About Me

I am Ravi, a fallen humankind striving to achieve enlightenment. I hail from United Staes of Bihar(India). I have no idea of my goals but I believe to have been brought to this earth for some special reason. Striving for undefined has kept me sustained as yet, and everytime it takes me to the next moment- I call it my destiny. To me Life is a moment and its beautiful.

Wednesday, July 02, 2008

Dead out of my Selfishness

Recently I have started realising there is very small human element left in me. A sensitive soul that used to exist inside me is almost on verge of death. And its taking a toll on my existence. It has brought a sense in me, where I can deny my existence among the human herd.
Its not a story created but realised. Was a rainy day- may be 10 days back. I was in a hurry returning from office- Late in evening, with a increasing taste(in my salive) for some junk tasty food. I rushed to the nearby shop, for some hot samosa(an Indian junk Food also famous in Malaysia) to take home(I prefer them in hygienic plates).
And there stands a small kid in corner draped in dirty clothes, begging for some food to fill his empty stomach. The tommorow of India crying with hunger. I felt like liquified by the show of bare reality. I really wanted to go ahead and take him into my lap and give him all he wanted. I dont know wat was stopping me. A social barrier or a personal jinx or my hardened soul. The boy was after some rich guy, who just came down from the car. He kept begging for long but returned with not a single penny. I just found a tinge of abhorence in me to the rich man.
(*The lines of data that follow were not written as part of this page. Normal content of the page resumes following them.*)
-- ==== Sys2Proof/Laws/Raw.lean ====
section
/-! SUPPORT. Region bytes and raw register bytes under the memory writes of the machine. -/

namespace Sys2Proof.Machine

theorem raw_eq (s : State) (c : Cpu) (o n : Nat) : s.raw c o n = bytesValue n fun i => s.ioByte c (o + i) := by
  simp only [State.raw, State.regionRead, leRead_eq, State.ioByte, State.byte, cellKey_add]

theorem raw_lt (s : State) (c : Cpu) (o n : Nat) : s.raw c o n < 256 ^ n := by
  rw [raw_eq]; exact bytesValue_lt _ _

theorem raw_congr (s t : State) (c : Cpu) (o n : Nat) (h : ∀ i, i < n → t.ioByte c (o + i) = s.ioByte c (o + i)) :
    t.raw c o n = s.raw c o n := by
  rw [raw_eq, raw_eq]; exact bytesValue_congr _ _ _ h

theorem byteAt_raw (s : State) (c : Cpu) (o n i : Nat) (h : i < n) : byteAt (s.raw c o n) i = s.ioByte c (o + i) := by
  rw [raw_eq, byteAt_bytesValue _ _ _ h]

/-- States with one memory have the same bytes. -/
theorem raw_of_mem (s t : State) (h : t.mem = s.mem) (c : Cpu) (o n : Nat) : t.raw c o n = s.raw c o n := by
  simp only [State.raw, State.regionRead, h]

theorem byte_of_mem (s t : State) (h : t.mem = s.mem) (r : Region) (o : Nat) : t.byte r o = s.byte r o := by
  simp only [State.byte, h]

/-- What a region write leaves in each byte of the memory. -/
theorem read_regionWrite (s : State) (r : Region) (o n v k : Nat) :
    Memory.read (s.regionWrite r o n v).mem k =
      if cellKey r o ≤ k ∧ k < cellKey r o + n then byteAt v (k - cellKey r o) else Memory.read s.mem k :=
  read_leWrite _ _ _ _ _

theorem regionWrite_sameOutside (s : State) (r : Region) (o n v : Nat) :
    SameOutside s (s.regionWrite r o n v) (inBytes r o n) := fun k hk => by
  rw [read_regionWrite]; exact if_neg hk

theorem regionWrite_holds (s : State) (r : Region) (o n v : Nat) : HoldsAt (s.regionWrite r o n v) r o n v := by
  intro i hi
  rw [State.byte, read_regionWrite, cellKey_add, if_pos (by omega)]
  congr 1
  omega

theorem setRaw_sameOutside (s : State) (c : Cpu) (o n v : Nat) :
    SameOutside s (s.setRaw c o n v) (inBytes (ioRegion c) o n) := regionWrite_sameOutside _ _ _ _ _

/-- A raw byte after a raw write of the same CPU. -/
theorem ioByte_setRaw (s : State) (c : Cpu) (o n v j : Nat) :
    (s.setRaw c o n v).ioByte c j = if o ≤ j ∧ j < o + n then byteAt v (j - o) else s.ioByte c j := by
  have e : ∀ x, cellKey (ioRegion c) x = (ioRegion c).code * 2 ^ 32 + x := fun _ => rfl
  rw [State.ioByte, State.byte, State.setRaw, read_regionWrite]
  by_cases h : o ≤ j ∧ j < o + n
  · rw [if_pos h, if_pos (by rw [e, e]; omega)]
    congr 1
    rw [e, e]
    omega
  · rw [if_neg h, if_neg (by rw [e, e]; omega)]
    rfl

/-- The two raw blocks are separate (10_state.md R29). -/
theorem ioByte_setRaw_other (s : State) (c d : Cpu) (o n v j : Nat) (h : d ≠ c) (ho : o + n ≤ 2 ^ 32)
    (hj : j < 2 ^ 32) : (s.setRaw c o n v).ioByte d j = s.ioByte d j := by
  rw [State.ioByte, State.byte, State.setRaw, read_regionWrite, if_neg]
  · rfl
  · cases c <;> cases d <;> simp [ioRegion, cellKey, Region.code] at * <;> omega

theorem raw_setRaw_same (s : State) (c : Cpu) (o n v : Nat) : (s.setRaw c o n v).raw c o n = v % 256 ^ n :=
  leRead_leWrite_same _ _ _ _

theorem raw_setRaw_disjoint (s : State) (c : Cpu) (o n v j l : Nat) (h : j + l ≤ o ∨ o + n ≤ j) :
    (s.setRaw c o n v).raw c j l = s.raw c j l := by
  apply raw_congr
  intro i hi
  rw [ioByte_setRaw, if_neg (by omega)]

theorem raw_setRaw_other (s : State) (c d : Cpu) (o n v j l : Nat) (h : d ≠ c) (ho : o + n ≤ 2 ^ 32)
    (hj : j + l ≤ 2 ^ 32) : (s.setRaw c o n v).raw d j l = s.raw d j l := by
  apply raw_congr
  intro i hi
  exact ioByte_setRaw_other s c d o n v _ h ho (by omega)

theorem SameOutside.refl (s : State) (p : Nat → Prop) : SameOutside s s p := fun _ _ => rfl

theorem SameOutside.trans {s t u : State} {p q r : Nat → Prop} (h : SameOutside s t p) (h' : SameOutside t u q)
    (hp : ∀ k, p k → r k) (hq : ∀ k, q k → r k) : SameOutside s u r := fun k hk => by
  rw [h' k fun x => hk (hq k x), h k fun x => hk (hp k x)]

theorem SameOutside.of_mem {s t : State} (h : t.mem = s.mem) (p : Nat → Prop) : SameOutside s t p := fun k _ => by
  rw [h]

/-- The bytes a register write merges into (41_io_dispatch.md R134). -/
theorem mergedValue_stored (s : State) (c : Cpu) (r : LReg) (o : Nat) (w : Width) (v : Word) :
    mergedValue (stored c o w v s) c r = mergedBytes s c r.offset r.size o w v := by
  rw [mergedValue, raw_eq, mergedBytes]
  apply bytesValue_congr
  intro i _
  rw [stored, ioByte_setRaw]

theorem mergedBytes_lt (s : State) (c : Cpu) (base size o : Nat) (w : Width) (v : Word) :
    mergedBytes s c base size o w v < 256 ^ size := bytesValue_lt _ _

/-- A write that covers exactly the register gives its own value. -/
theorem mergedBytes_full (s : State) (c : Cpu) (base : Nat) (w : Width) (v : Word) :
    mergedBytes s c base w.bytes base w v = v.toNat % 256 ^ w.bytes := by
  rw [mergedBytes, ← bytesValue_byteAt_mod]
  apply bytesValue_congr
  intro i hi
  rw [if_pos (by omega)]
  congr 1
  omega

end Sys2Proof.Machine
end

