/-- One more interrupt after others of the same CPU. -/
theorem raiseIf_more {s t : State} {c : Cpu} {p : CpuSide} {k : Bool} (h1 : t = { s.setSide c p with mem := t.mem })
    (h2 : IfShown k t c) (h3 : SameOutside s t (ifBytes k c)) (k' : Bool) (b : Nat) :
    raiseIf k' c b t = { s.setSide c (latchedIf k' p b) with mem := (raiseIf k' c b t).mem } ∧
    IfShown (k || k') (raiseIf k' c b t) c ∧ SameOutside s (raiseIf k' c b t) (ifBytes (k || k') c) := by
  have hp : t.side c = p := by
    rw [h1]
    cases c <;> rfl
  obtain ⟨e1, e2, e3⟩ := raiseIf_effect k' c b t
  rw [hp] at e1
  refine ⟨?_, ?_, ?_⟩
  · rw [e1]
    generalize (raiseIf k' c b t).mem = m
    rw [h1]
    cases c <;> rfl
  · cases k' with
    | true => exact fun _ => e2 rfl
    | false =>
      rw [Bool.or_false]
      exact h2
  · intro x hx
    rw [e3 x fun h => hx ⟨by rw [h.1, Bool.or_true], h.2⟩]
    exact h3 x fun h => hx ⟨by rw [h.1, Bool.true_or], h.2⟩

/-! ### Timers -/

/-- SetReload (43_timers.md R211). -/
theorem setReload_eq (c : Cpu) (t : Fin 4) (v : Half) (s : State) :
    setReload c t v s = withTimer s c t { s.timer c t with reload := v } := rfl

theorem tmMask_eq (t : Fin 4) : tmMask t = controlBits t := by
  fin_cases t <;> rfl

theorem withControl_eq (m : Timer) (t : Fin 4) (v : Half) : m.withControl (v &&& controlBits t) = controlled m t v := by
  rw [← tmMask_eq]
  have h0 : (v &&& tmMask t).extractLsb' 0 2 = v.extractLsb' 0 2 := by
    apply BitVec.eq_of_getLsbD_eq
    intro i hi
    have hm : (tmMask t).getLsbD i = true := by
      interval_cases i <;> (fin_cases t <;> rfl)
    simp [hi, hm]
  have h2 : (v &&& tmMask t).getLsbD 2 = (v.getLsbD 2 && decide (t ≠ 0)) := by
    rw [BitVec.getLsbD_and]
    congr 1
    fin_cases t <;> rfl
  have h6 : (v &&& tmMask t).getLsbD 6 = v.getLsbD 6 := by
    rw [BitVec.getLsbD_and, show (tmMask t).getLsbD 6 = true by fin_cases t <;> rfl, Bool.and_true]
  have h7 : (v &&& tmMask t).getLsbD 7 = v.getLsbD 7 := by
    rw [BitVec.getLsbD_and, show (tmMask t).getLsbD 7 = true by fin_cases t <;> rfl, Bool.and_true]
  simp only [Timer.withControl, controlled, h0, h2, h6, h7]
  split <;> simp_all

/-- SetControl (R212). -/
theorem setControl_rewrites (c : Cpu) (t : Fin 4) (v : Half) (s : State) :
    Rewrites s (setControl c t v s) c ((withTimer s c t (controlled (s.timer c t) t v)).side c) (0x102 + 4 * t.val) 2
      (v &&& controlBits t).toNat := by
  have h := rewrites_modSide s c
    (fun p => { p with tmr := p.tmr.set t.val (controlled p.tmr[t] t v) t.isLt }) (tmHOffset t) 2
    (v &&& controlBits t).toNat
  have e : setControl c t v s =
      (s.modSide c fun p => { p with tmr := p.tmr.set t.val (controlled p.tmr[t] t v) t.isLt }).setRaw c (tmHOffset t) 2
        (v &&& controlBits t).toNat := by
    rw [setControl, State.modTimer]
    simp only [tmMask_eq, withControl_eq]
  rw [e, withTimer, setSide_side]
  exact h

/-! ### DMA registers -/

theorem sadMask_eq (c : Cpu) (ch : Fin 4) : sadMask c ch = sadBits c ch := by
  cases c <;> fin_cases ch <;> rfl

theorem dadMask_eq (c : Cpu) (ch : Fin 4) : dadMask c ch = dadBits c ch := by
  cases c <;> fin_cases ch <;> rfl

theorem cntMask_eq (c : Cpu) (ch : Fin 4) : cntMask c ch = cntBits c ch := by
  cases c <;> fin_cases ch <;> rfl

/-- A DMAnSAD write's handler (42_dma.md R181). -/
theorem writeSad_rewrites (c : Cpu) (ch : Fin 4) (v : Word) (s : State) :
    Rewrites s (writeSad c ch v s) c ((withChan s c ch { s.chan c ch with sad := v &&& sadBits c ch }).side c)
      (0xB0 + 12 * ch.val) 4 (v &&& sadBits c ch).toNat := by
  have h := rewrites_modSide s c
    (fun p => { p with dma := p.dma.set ch.val { p.dma[ch] with sad := v &&& sadBits c ch } ch.isLt })
    (LReg.dmaSad ch).offset 4 (v &&& sadBits c ch).toNat
  have e : writeSad c ch v s =
      (s.modSide c fun p =>
        { p with dma := p.dma.set ch.val { p.dma[ch] with sad := v &&& sadBits c ch } ch.isLt }).setRaw c
          (LReg.dmaSad ch).offset 4 (v &&& sadBits c ch).toNat := by
    rw [writeSad, State.modChan]
    simp only [sadMask_eq]
  rw [e, withChan, setSide_side]
  exact h

/-- A DMAnDAD write's handler (R181). -/
theorem writeDad_rewrites (c : Cpu) (ch : Fin 4) (v : Word) (s : State) :
    Rewrites s (writeDad c ch v s) c ((withChan s c ch { s.chan c ch with dad := v &&& dadBits c ch }).side c)
      (0xB4 + 12 * ch.val) 4 (v &&& dadBits c ch).toNat := by
  have h := rewrites_modSide s c
    (fun p => { p with dma := p.dma.set ch.val { p.dma[ch] with dad := v &&& dadBits c ch } ch.isLt })
    (LReg.dmaDad ch).offset 4 (v &&& dadBits c ch).toNat
  have e : writeDad c ch v s =
      (s.modSide c fun p =>
        { p with dma := p.dma.set ch.val { p.dma[ch] with dad := v &&& dadBits c ch } ch.isLt }).setRaw c
          (LReg.dmaDad ch).offset 4 (v &&& dadBits c ch).toNat := by
    rw [writeDad, State.modChan]
    simp only [dadMask_eq]
  rw [e, withChan, setSide_side]
  exact h

/-- A channel that becomes inactive (R186). -/
theorem stopChannel_rewrites (c : Cpu) (ch : Fin 4) (s : State) :
    Rewrites s (stopChannel c ch s) c ((withChan s c ch (stopped (s.chan c ch))).side c) (cntOffset ch) 4
      (stopped (s.chan c ch)).cnt.toNat := by
  have h := rewrites_modSide s c (fun p => { p with dma := p.dma.set ch.val (stopped p.dma[ch]) ch.isLt })
    (LReg.dmaCnt ch).offset 4 (stopped (s.chan c ch)).cnt.toNat
  have e : stopChannel c ch s =
      (s.modSide c fun p => { p with dma := p.dma.set ch.val (stopped p.dma[ch]) ch.isLt }).setRaw c
        (LReg.dmaCnt ch).offset 4 (stopped (s.chan c ch)).cnt.toNat := by
    rw [stopChannel, mirrorCnt, modChan_chan_same]
    rfl
  rw [e, withChan, setSide_side]
  exact h

/-! ### Inter-processor channel -/

theorem encodeSync_eq (s : State) (c : Cpu) : encodeSync s c = syncValue (s.side c) (s.side c.other) := rfl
But after moving from the place with a bag full of samosa, I had no vengeance for the that rich guy. Really it was me who was the culprit. The man who couldn't break his selfishness to help a needful just for sake of his own reservations, his own gaudy pride. Though I know I would have helped him had he come to me first. Way back to home I thought at least 50 times to run back to the shop- could never dare to unhinge my jinx. Probably, I still want to run down the time machine and capture that frame and prove myself a better man. I know I cant. I am to bear with this load.
When I m writing this all on this blog, I know it may not be read by a single man out there. At least it takes off a little load off my shoulder. I know I m still alive but with a dead soul. It revealed a truth: I am a stone hearted now or probably I was ever.